Attentat de Paris, 13 novembre : Macron au bord des larmes au Bataclan

Attentat de Paris, 13 novembre : Macron au bord des larmes au Bataclan ATTENTAT PARIS - Emmanuel Macron a eu du mal à refréner ses larmes devant le Bataclan, face aux familles des victimes, deux ans après les attentats du 13 novembre à Paris. Les vidéos des commémorations laissent transparaître une forte émotion...

[Mis à jour le 13 novembre 2017 à 15h08] Deux ans après les attentats survenus à Paris et en Seine-Saint-Denis, les commémorations ravivent le souvenir douloureux du drame qui a fait 130 morts. Stade de France, Petit Cambodge, Carillon, La Bonne Bière, Comptoir Voltaire, La Belle Equipe... Emmanuel Macron et Anne Hidalgo ont rendu ce lundi un nouvel hommage aux victimes, dans les différents lieux de la capitale frappés par les terroristes il y a deux ans, en présence d'autres personnalités politiques, dont François Hollande. Devant le Bataclan, où les terroristes avaient procédé à un véritable carnage, tuant 90 personnes lors du concert des Eagles of Death Metal, l'émotion du chef de l'Etat était palpable. Serrant un proche des victimes de l'attentat dans ses bras, Emmanuel Macron, qui a choisi de ne pas s'exprimer pour cet événement, a eu bien du mal à contenir ses larmes (voir la vidéo ci-dessous).

Mais l'émotion et la compassion n'étaient pas les seuls sentiments au rendez-vous pour ces commémorations effectuées sous le signe de la sobriété, comme l'année dernière. Deux ans après les attentats du 13 novembre 2015, Michael Dias, fils de Manuel Dias, seule victime du Stade de France, a exprimé sa colère en refusant de serrer la main du président de la République.
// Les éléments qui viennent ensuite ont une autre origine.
-- ==== Sys2Proof/Tests/Slice0.lean ====
section
/-! SUPPORT. The model's own tests: ill-formed terms that the check refuses, a few single commands, and for every statement
that has hypotheses one theorem, witness_<its name>, with operands and a state that meet the hypotheses of each clause. -/

namespace Sys2Proof.Tests

open Sys2Proof.Machine

set_option Elab.async false
set_option maxRecDepth 4000

/-- A command packet with these parameter words. -/
def pk (ws : List Nat) : Packet := { params := ws.map (BitVec.ofNat 32) }

/-- The reset state in a mode. -/
def inMode (m : Mode) : State := State.reset.modDev fun d => { d with mode := m }

/-- A device with a control cycle of 100 µs of its own, in a mode. -/
def cyclic (m : Mode) : State := (inMode m).modDrove fun d => { d with cfg := { d.cfg with cycleUs := 100, mult := 1 } }

/-- A device whose READY_MISSING is 0, in a mode. -/
def ready (m : Mode) : State := (cyclic m).modIsl fun u => { u with powered := true, state := .ready }

/-- A cocoon image of cycle 7, taken in a mode. -/
def cocoon (m : Mode) : Cocoon :=
  { cycle := 7, mode := m, commit := .committing, miss := 0, firstCommitted := true, lastApplied := 6, image := {}, inForce := [], committed := true
    slots := [], forces := [], axes := [], upMode := 0, upEpoch := 0, downMode := 0, downEpoch := 0 }

/-- The device in the resume window, with an image. -/
def window : State :=
  ((inMode .configure).modBoot fun b => { b with windowOpened := some 1440000, replayed := true }).modKeep fun k =>
    { k with image := some (cocoon .run) }

/-- A bank of slot 3 in a state. -/
def bankIn (b : Bool) (st : BankState) (s : State) : State := s.modBank 3 b fun k => { k with state := st }

/-- Slot 3 runs a program with core mask 1 and one REAL32 variable of 1024 elements, identity 7 (state variable or not). -/
def program (isState : Bool) (s : State) : State :=
  (bankIn false .active s).writeWords (bankAddr 3 false)
    ((List.range 16).map (fun i => wd (if i = 4 then 1 else if i = 8 then 1 else 0)) ++
      [wd 7, wd (4 + 1024 * 2 ^ 16 + (if isState then 1 else 255) * 2 ^ 8), wd 0, wd 0xFFFFFFFF])

/-- An execution of slot 3 that has one operation left. -/
def run3 : Exec :=
  { tag := 7, due := 8, inputNs := 0, readyAt := 0, inputs := {}, sys := [], prevDins := none, prevNs := 0, left := 1 }


/-- A change-over pending for cycle 60000. -/
def pending (s : State) : State :=
  s.modCyc fun c => { c with changeover := some { coId := 1, cycle := 60000, graph := true, loop := false, ring := false, target := true, prepared := 0 } }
Absent des commémorations, ce dernier a publié une tribune dans le HuffingtonPost, dans laquelle il fustige le "mépris" d'Emmanuel Macron envers les victimes. "Le président de la République agit envers les victimes du terrorisme comme avec les plus défavorisés de notre pays, d'une façon tout simplement méprisante et inacceptable", écrit Michael Dias, citant notamment la suppression du Secrétariat d'Etat aux victimes, mais aussi la réduction des aides à certaines catégories de victimes et plus largement "la stigmatisation des plus précaires". 

De son côté, le Premier ministre, Edouard Philippe, est intervenu sur France Inter, pour notamment rappeler que le pays était encore visé par le groupe terroriste Daesh. "La menace endogène reste très élevée. Quand je dis que la menace endogène reste très élevée, ce n'est pas simplement une clause de style. Elle est effectivement élevée, j'espère que tout le monde le sait et que tout le monde en a conscience", a-t-il dit.